Даже очень рано проявившаяся неконтактность у многих детей с возрастом в какой-то мере сглаживается, ослабевает, обнаруживает "окошки" для общения. Каждый момент контакта увеличивает шансы на более успешное приспособление к жизни. Ведь каждый раз он что-то узнает, воспринимает, понимает. Шансы эти при прочих равных тем больше, чем раньше начинается в чем более регулярна наша помощь. Как бы ни был мал ребенок, при малейшем подозрении на неблагополучие лучше проконсультироваться со специалистом, чем ждать, что все само собой пройдет, устроится, образуется. Подозрения не подтвердятся — что ж, вы, по крайней мере, будете свободны от тревоги за ребенка, которая сама по себе может быть серьезной помехой в воспитании. Подтвердятся - вы получите возможность помогать, не теряя времени. Но и сейчас, когда большинство детей ходит в детский сад и регулярно наблюдается врачом, страх родителей перед детским психиатром столь велик, что они всячески оттягивают встречу с ним, лишая ребенка помощи и себя покоя. Порой это тянется до школы, когда многие возможности уже безвозвратно упущены.

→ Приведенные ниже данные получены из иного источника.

/-- A FRAME entry (R227, R239): at its frame tick. -/
def issueFrame (q : Issuer) (c : Nat) (s : State) : State :=
  if !feValid c then s
  else if q.flux ∨ 64 ≤ feSlot c ∨ !claimsPort q.d q.r (feSlot c) then s.guardPort q.uid
  else
    let t := s.contend q.r q.e q.ball (10000 + q.r * 128 + feSlot c)
    let f : FrameEntry :=
      ⟨nextFrame q.ball, q.r, feSlot c, feOp c, BitVec.ofNat 40 (feFreq c), BitVec.ofNat 16 (fePhofs c)⟩
    if !t.2 then t.1
    else if f.epoch ≤ s.ep then applyFrame t.1 f
    else { t.1 with frames := t.1.frames ++ [f] }

/-- The marker field (R191, R243). -/
def issueMark (q : Issuer) (n : Nat) (s : State) : State :=
  (List.range 8).foldl (fun s k =>
    if !(nwMrkEn n).testBit k then s
    else if q.flux ∨ !(q.d.mrk q.r).testBit k then s.guardPort q.uid
    else
      let t := s.contend q.r q.e q.ball (40000 + q.r * 8 + k)
      if t.2 then (t.1.edge q.r k q.ball ((nwMrkVal n).testBit k) q.e).touch q.uid else t.1) s

/-- A nanoword applies its commands in the order of R193. (DEDUCED, log 61.) -/
def applyNano (q : Issuer) (n : Nat) (s : State) : State :=
  match nwKind n with
  | 0 => issueMark q n s
  | 1 => issueMark q n (issuePort q 0 (bitsOf n 191 96) (issuePort q 0 (bitsOf n 95 0) s))
  | 2 =>
    let a := bitsOf n 159 96
    let b := bitsOf n 223 160
    let s1 := issuePort q 32 (bitsOf n 95 0) s
    issueMark q n (issueAcq q b (if sameAcq a b then s1 else issueAcq q a s1))
  | 3 => issueMark q n (issuePort q 64 (bitsOf n 191 96) (issuePort q 64 (bitsOf n 95 0) s))
  | 4 => issueMark q n ((List.range 8).foldl (fun s j => issueBias q n j s) s)
  | 5 => (List.range 3).foldl (fun s j => issueFrame q (nwEntry n j) s) s
  | _ => s

/-- The nanoword of an engine that is due at the balls. -/
def Engine.dueNano (g : Engine) (e : Nat) : Option (BitVec 256 × Nat) :=
  match g.balls with
  | ⟨t, .nano _ w⟩ :: _ => if t ≤ e then some (w, t) else none
  | _ => none

/-- No stop of the shot comes first in this tick: its span fence, an abort with IMMEDIATE, a failure of the Rank. -/
def State.unstopped (s : State) (x : Shot) : Bool :=
  decide (s.ep < x.desc.startEpoch + x.desc.span) &&
    (match x.abort with | none => true | some a => !a.immediate || decide (s.ep < a.epoch))

/-- NANOWORD_APPLY: the lower-numbered engines of the Rank first (R194). -/
def nanowordApply (s : State) (r e : Nat) : State :=
  let g := s.engine r e
  match g.dueNano s.ep, s.shot? g.shot with
  | some (w, t), some x =>
    applyNano ⟨r, e, g.shot, x.desc, t, s.flag (Reg.SE_CFGe_FLUX_ONLY r e)⟩ w.toNat (s.setEngine r e { g with balls := g.balls.drop 1 })
  | _, _ => s

def execNanowordApply (r e : Nat) (s : State) : Host.Outcome State Fault Refusal :=
  happen (decide (r < s.part.ranks) && decide (e < 24) && ((s.engine r e).dueNano s.ep).isSome &&
    (match s.shot? (s.engine r e).shot with | none => false | some x => s.unstopped x) &&
    (List.range e).all fun i => ((s.engine r i).dueNano s.ep).isNone) s (nanowordApply s r e)

/-! ### Stops (R174, R175, R184, R536) -/

/-- Samples of a port per tick with samples. -/
def samplesPerTick (p : Nat) : Nat := if p < 64 then 8 else 1

/-- Ticks of the repetitions that follow a piece, unless a pending command takes their place (R230). -/
def Piece.repeatTicks : Piece → Nat
  | .cached _ len left => left * (16 * len)
  | _ => 0

/-- Samples of the piece in progress from tick t on, with its repetitions to come. -/
def Port.leftSamples (x : Port) (p t : Nat) (repeats : Bool) : Nat :=
  (x.start + x.piece.sampleTicks - max t x.start + if repeats && x.committed.isNone then x.piece.repeatTicks else 0) *
    samplesPerTick p

/-- Samples of the committed piece, with its repetitions. -/
def Port.committedSamples (x : Port) (p : Nat) (repeats : Bool) : Nat :=
  match x.committed with
  | none => 0
  | some (pc, _) => (pc.sampleTicks + if repeats then pc.repeatTicks else 0) * samplesPerTick p

/-- A stop reaches the work on a port of engines that a predicate names: what they scheduled from this tick on is dropped and
counted (R174); work of another engine stays. (DEDUCED, log 66.) -/
def stopPort (s : State) (r p uid : Nat) (who : Nat → Bool) : State :=
  let x := s.port r p
  let cut := who x.eng && !x.piece.isRest
  let cutNext := match x.committed with | none => false | some (_, e) => who e
  let repeats := match x.pend with | none => true | some c => who c.engine
  let n := (if cut then x.leftSamples p s.ep repeats else 0) + (if cutNext then x.committedSamples p repeats else 0)
  let keep := match x.commCmd with | none => none | some c => if cut && !cutNext then some c else none
  let y := { x with
    pend := match x.pend with | none => keep | some c => if who c.engine then keep else some c,
    queue := x.queue.filter fun q => !who q.2.engine,
    committed := if cutNext then none else x.committed, commCmd := if cutNext then none else x.commCmd }
  let s1 := (s.setPort r p y).dropSamples uid n
  if cut then s1.beginPiece r p .rest x.eng s.ep else s1

/-- An engine is idle again: it issues nothing, and its latches and staging slots are free. -/
def Engine.rest (g : Engine) : Engine :=
  { g with
    phase := .idle, halted := false, balls := [], wait := none, trap := none, vl0 := latchDefault,
    vl1 := latchDefault, vl2 := latchDefault, vl3 := latchDefault }

/-- The engine runs in a shot. -/
def Engine.runs (g : Engine) (uid : Nat) : Bool := decide (g.phase ≠ .idle ∧ g.shot = uid)

/-- A stop in this tick of the engines of a shot on a Rank that a predicate names; v is the verdict of their windows (R175). -/
def stopEngines (s : State) (uid r v : Nat) (who : Nat → Bool) : State :=
  let s1 := (List.range 96).foldl (fun s p => if (s.port r p).shot = some uid then stopPort s r p uid who else s) s
  let s2 := match s.shot? uid with
    | none => s1
    | some x => (List.range 8).foldl (fun s k => if (x.desc.mrk r).testBit k then s.dropMark r k who else s) s1
  let s3 := stopAcquisition s2 r v (fun c => decide (c.shot = uid) && who c.engine) (fun z => decide (z.shot = uid) && who z.engine)
  (List.range 24).foldl (fun s e => if (s.engine r e).runs uid ∧ who e then s.setEngine r e (s.engine r e).rest else s) s3

/-- A stop of a whole shot on every Rank (R174, R536). -/
def stopShot (s : State) (x : Shot) (v : Nat) : State :=
  x.desc.ranks.foldl (fun s r => stopEngines s x.desc.uid r v fun _ => true) s

/-- A STOP at its ball tick (R184): what the engine has started plays on, what is still pending is discarded without a count, its
markers go low. -/
def drainEngine (s : State) (r e : Nat) : State :=
  let g := s.engine r e
  let s1 := (List.range 96).foldl (fun s p =>
    let x := s.port r p
    match x.pend with
    | none => s
    | some c => if x.shot = some g.shot ∧ c.engine = e then s.setPort r p { x with pend := none } else s) s
  let s2 := match s.shot? g.shot with
    | none => s1
    | some x => (List.range 8).foldl (fun s k => if (x.desc.mrk r).testBit k then s.dropMark r k fun i => decide (i = e) else s) s1
  s2.setEngine r e { s2.engine r e with phase := .drain, balls := (s2.engine r e).balls.drop 1 }

/-- A fault at its ball tick (R209). -/
def faultEngine (s : State) (r e code pc : Nat) : State :=
  let g := s.engine r e
  let s1 :=
    if s.flag (Reg.SE_FAULTe_VALID r e) then s
    else ((s.put (Reg.SE_FAULTe_VALID r e) 1).put (Reg.SE_FAULTe_CODE r e) code).put (Reg.SE_FAULTe_PC r e) pc
  (stopEngines s1 g.shot r 0xF fun i => decide (i = e)).shotFlag g.shot flDropped

/-- QUIET at its ball tick: a quiet point of the shot's FFX and BIAS outputs on the Rank (Table 05-4, R304). -/
def quietPoint (s : State) (r uid : Nat) : State :=
  match s.shot? uid with
  | none => s
  | some x =>
    (List.range 32).foldl (fun s k =>
      let s1 := if (x.desc.ffx r).testBit k then s.setFfx r k { s.ffxAt r k with quiet := true } else s
      if (x.desc.bias r).testBit k then s1.setBia r k { s1.biaAt r k with quiet := true } else s1) s

/-- What comes to the balls in this tick without a nanoword: a boundary, a quiet point, STOP, a stop at a boundary, a fault. -/
def engineBall (s : State) (r e : Nat) : State :=
  let g := s.engine r e
  match g.balls with
  | [] => s
  | b :: t =>
    if s.ep < b.epoch then s
    else match b.act with
      | .nano _ _ => s
      | .boundary => s.setEngine r e { g with balls := t }
      | .quiet => quietPoint (s.setEngine r e { g with balls := t }) r g.shot
      | .stop => drainEngine s r e
      | .halt => stopEngines s g.shot r 0xF fun i => decide (i = e)
      | .fault c pc => faultEngine s r e c pc

/-- Work of an engine that still runs: pieces, windows, captures and commands. -/
def State.engineBusy (s : State) (r e uid : Nat) : Bool :=
  ((List.range 96).any fun p =>
    let x := s.port r p
    decide (x.shot = some uid) &&
      ((decide (x.eng = e) && !x.piece.isRest) || x.queue.any (fun q => decide (q.2.engine = e)) ||
        (match x.committed with | none => false | some (pc, i) => decide (i = e) && !pc.isRest))) ||
  s.acqs.any (fun c => decide (c.shot = uid ∧ c.rank = r ∧ c.engine = e)) ||
  (s.rwins.any fun w => decide (w.1 / 32 = r) && (match w.2.cmd with | none => false | some c => decide (c.shot = uid ∧ c.engine = e))) ||
  s.traces.any fun u => decide (u.1 / 2 = r) && (match u.2.cmd with | none => false | some c => decide (c.shot = uid ∧ c.engine = e))

/-- Every engine in this tick: its balls, and the end of its DRAIN (Table 05-20). -/
def engineBalls (s : State) : State :=
  (s.engines.map Prod.fst).foldl (fun s k =>
    let s1 := engineBall s (k / 24) (k % 24)
    let g := s1.engine (k / 24) (k % 24)
    if g.phase = .drain ∧ !s1.engineBusy (k / 24) (k % 24) g.shot then s1.setEngine (k / 24) (k % 24) g.rest else s1) s

end Sys2Proof.Machine
end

По мере того как дети растут, некоторые из них начинают вступать в общение, а поведение и отношения с другими людьми постепенно улучшаются. Другой вопрос — насколько? Одни дети могут справиться с обучением в массовой школе. Другие учатся по упрощенным программам или дома. Третьи так и не могут справляться со школьной программой, но осваивают навыки повседневной жизни и ухода за собой. У части детей улучшение так незначительно, что они нуждаются в постоянном уходе.

ПУТИ ПОМОЩИ

Уже более полувека не прекращаются попытки найти эффективное лекарственное лечение. И хотя специальные лекарства "от неконтактности" не найдены, это не значит, что неконтактные дети лишены помощи.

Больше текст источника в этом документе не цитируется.